#### EXERCISE OBJECTIVE
Look over the lines below. Report each one that includes the string "instruction".

#### INFORMATION
def setOf (s : State) (r : Nat) : Bool := s.sets.any fun e => e.2.regions.contains r

def setRegion (s : State) (r : Nat) (f : Region → Region) : State := { s with regions := s.regions.put r (f (s.region r)) }

def State.setRegions (s : State) (rs : List Nat) (f : Region → Region) : State := rs.foldl (fun s r => setRegion s r f) s

/-- Regions in the host-managed window. -/
def hostCount (s : State) : Nat := (s.regions.filter fun e => e.2.host).length

def zeroRegions (s : State) (rs : List Nat) : State :=
  let inside (a : Nat) : Bool := paClass a == 0 && rs.contains (regionOf a)
  { s with mem := s.mem.filter fun c => !inside c.1, ecc := s.ecc.filter fun l => !inside (128 * l),
           soft := s.soft.filter fun l => !inside (128 * l) }

def sharedCreateBody (pa f : W64) (s : State) : FwRes :=
  if !physOk pa.toNat 128 then .no 2
  else withBytes s pa.toNat 128 fun d =>
    let rs := bitsOf (maskAt d 0 128 1024)
    let n := f.toNat
    if 48 ≤ n ∧ n ≠ 63 then .no 2
    else if n = 63 ∧ !(s.feat.rd 0).getLsbD 1 then .no 5
    else if n ≠ 63 ∧ !(s.pad n).live then .no 4
    else if (rs.any fun r => (s.region r).owner != 63 || (s.region r).host || (s.region r).shared) || (n == 63 && decide (256 < hostCount s + rs.length))
    then .no 3
    else
      match freeNumber 65536 (Config.pick s.free) fun k => (s.sets.get k).isNone with
      | none => .no 3
      | some k =>
        let s := (zeroRegions s rs).setRegions rs fun r => if n = 63 then { r with host := true } else { r with owner := BitVec.ofNat 6 n }
        .done { s with sets := s.sets.put k { regions := rs, fill := n, sealed_ := false }, free := s.free + 1 } (BitVec.ofNat 64 k)

def execSharedCreate (c : FwHdr) (pa f : W64) (s : State) : Out := firmware1 ⟨0x48, c, [pa.toNat, f.toNat]⟩ (sharedCreateBody pa f) s

/-- Cached translations of some regions' frames are dropped. -/
def dropRegions (s : State) (rs : List Nat) (f : Cached → Bool) : State :=
  s.dropTlb fun c => f c && paClass c.pa == 0 && rs.any fun r => decide (c.pa < (r + 1) * 2 ^ 30) && decide (r * 2 ^ 30 < c.pa + c.size)

def sharedMapBody (pd : Nat) (set : W64) (s : State) : FwRes :=
  match s.sets.get set.toNat with
  | none => .no 2
  | some x => if !x.sealed_ then .no 4
    else .done (s.setRegions x.regions fun r => { r with share := r.share ||| (1#48 <<< pd) }) 0

def execSharedMap (c : FwHdr) (set : W64) (s : State) : Out := firmware1 ⟨0x49, c, [set.toNat]⟩ (sharedMapBody c.target.toNat set) s

/-- A sealed set that no Paddock reads any more returns to unowned regions. -/
def sharedUnmapBody (pd : Nat) (set : W64) (s : State) : FwRes :=
  match s.sets.get set.toNat with
  | none => .no 2
  | some x => if !x.sealed_ then .no 4
    else
      let s := dropRegions s x.regions fun c => (s.vf c.vf).paddock.toNat == pd
      let s := s.setRegions x.regions fun r => { r with share := r.share &&& ~~~(1#48 <<< pd) }
      if x.regions.all fun r => (s.region r).share == 0 then
        .done { s with regions := s.regions.filter (fun e => !x.regions.contains e.1), sets := s.sets.del set.toNat } 0
      else .done s 0

def execSharedUnmap (c : FwHdr) (set : W64) (s : State) : Out := firmware1 ⟨0x4A, c, [set.toNat]⟩ (sharedUnmapBody c.target.toNat set) s

/-- SHARED_SEAL: cached translations go; accesses under way to the set's frames are performed; then it is read-only (R413). -/
def sharedSealBody (set : W64) (s : State) : FwRes :=
  match s.sets.get set.toNat with
  | none => .no 2
  | some x => if x.sealed_ then .no 4
    else
      let s := dropRegions s x.regions fun _ => true
      if holding s (fun _ => true) (fun l => match l with | .pa a => paClass a == 0 && x.regions.contains (regionOf a) | _ => false) then .wait s
      else
      let share : BitVec 48 := if x.fill < 48 then 1#48 <<< x.fill else 0
      let s := s.setRegions x.regions fun r => { r with owner := 63, host := false, shared := true, share := share }
      .done { s with sets := s.sets.put set.toNat { x with sealed_ := true } } 0

def execSharedSeal (c : FwHdr) (set : W64) (s : State) : Out := firmware1 ⟨0x4B, c, [set.toNat]⟩ (sharedSealBody set) s

/-! ### DOMAIN_FORM (16 R346) -/

def domainBody (num pa : W64) (s : State) : FwRes :=
  if 255 < num.toNat || !physOk pa.toNat 1 then .no 2
  else .done { s with modnum := some (num.setWidth 8), bindings := Config.bindings fun i => s.mem.get (pa.toNat + i) } 0

def execDomainForm (c : FwHdr) (num pa : W64) (s : State) : Out := firmware1 ⟨0x50, c, [num.toNat, pa.toNat]⟩ (domainBody num pa) s

end Sys2Proof.Machine
end

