-- ==== Sys2Proof/Machine/Step.lean ====
section
/-! DEFINITION. One step of the module, and the state in which a given instruction is the next to run. -/

namespace Sys2Proof.Machine

/-- One step: a filter word, a thing the agenda holds, or one of the steps that are due. -/
def step (s : State) : Host.Outcome State Fault Refusal := advance s

/-- The machine with an instruction where the next step fetches it: a filter word of 32 bits, or the words of a Flano instruction, its
bits above `nbits` zero (log entry 17). -/
def State.withFetchWord (s : State) (nbits w : Nat) : State :=
  if nbits ≤ 32 then s.loadFilter (w % 2 ^ nbits) else s.loadFlano (w % 2 ^ nbits)

end Sys2Proof.Machine
end

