/-- Lanes of the path are switched off (12 R274): SMASK gains their bits; the lanes that stay go on after the instruction; where none stays, no
join record waits and no handler runs, the path's entry and slot are free. Beside the groups the state is `T`; no lane register and no
scalar changes, and `R` says what else the group holds. -/
def SwitchesOff (i : Instr) (h : Hdr) (s : State) (r : PathRef) (g : Group) (p : Path) (off : Mask) (T : State) (R : Group → Prop) : Prop :=
  (p.mask &&& ~~~off ≠ 0 →
    ∃ t G q, exec i s = .next t ∧ t.path r = some (G, q) ∧ t = { T with groups := t.groups } ∧ (∀ k, k ≠ r.g → t.group k = s.group k) ∧
      q.mask = p.mask &&& ~~~off ∧ q.pc = p.pc + hdrLen h ∧ q.st = .ready ∧ (∀ n, q.getS n = p.getS n) ∧
      G.smask = g.smask ||| off ∧ (∀ n, G.getV n = g.getV n) ∧ R G) ∧
  (p.mask &&& ~~~off = 0 → g.ser = none → p.entry = none → (∀ j, g.joins.rd j = none) →
    ∃ t G, exec i s = .next t ∧ t.group r.g = some G ∧ t = { T with groups := t.groups } ∧ (∀ k, k ≠ r.g → t.group k = s.group k) ∧
      G.paths.rd r.p = none ∧ G.live r.p = false ∧ G.smask = g.smask ||| off ∧ (∀ n, G.getV n = g.getV n) ∧ R G)

/-- No byte is stored. -/
def noByte : Nat → Prop := fun _ => False

/-- The register of a block that an indexed access of a lane names (06 R168). -/
def IndexNames (g : Group) (o : VIdx) (l : Lane) (n : VReg) : Prop :=
  let w := ((g.x.rd o.x).rd l).toNat
  let e : Int := (if o.step = .dec then (w % 256 + 255) % 256 else w % 256 : Nat) + o.off.toInt
  0 ≤ e ∧ e < w / 65536 % 256 ∧ (n.toNat : Int) = (w / 256 % 256 : Nat) + e ∧ n.toNat < g.vwin

/-- INDEX after an indexed access (06 R168): the other fields stay. -/
def indexAfter (st : XStep) (x : W32) : W32 :=
  x.extractLsb' 8 24 ++ (match st with
    | .none => x.setWidth 8
    | .inc => x.setWidth 8 + 1
    | .dec => x.setWidth 8 - 1)

/-- The slot offset of `spill` and `fill` (06 R171). -/
def spillOffset (o : SpillFill) (push : Bool) (p : Path) : Int :=
  (p.getS 61).toNat - (if push && o.adj then 4 * (o.nm1.toNat + 1) else 0 : Nat) + o.off.toInt

/-- The pages that a copy writes can be found, its lines are owned by no other operation, and none lies at another module (12 R284). -/
def LinesFree (s : State) (vf : Nat) (x : Copy) (l : List (Nat × Nat × Loc)) : Prop :=
  boxWait s vf x = none ∧ owned s none (physOf (l.map fun e => (e.2.2, dElem (dType x.desc)))) = false ∧ ∀ e ∈ l, e.2.2.away = none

#### YOUR RESPONSE
/-! DEFINITION. One step of the module, and the state in which a given instruction is the next to run. -/
/-- The machine with an instruction where the next step fetches it: a filter word of 32 bits, or the words of a Flano instruction, its
/-- Lanes of the path are switched off (12 R274): SMASK gains their bits; the lanes that stay go on after the instruction; where none stays, no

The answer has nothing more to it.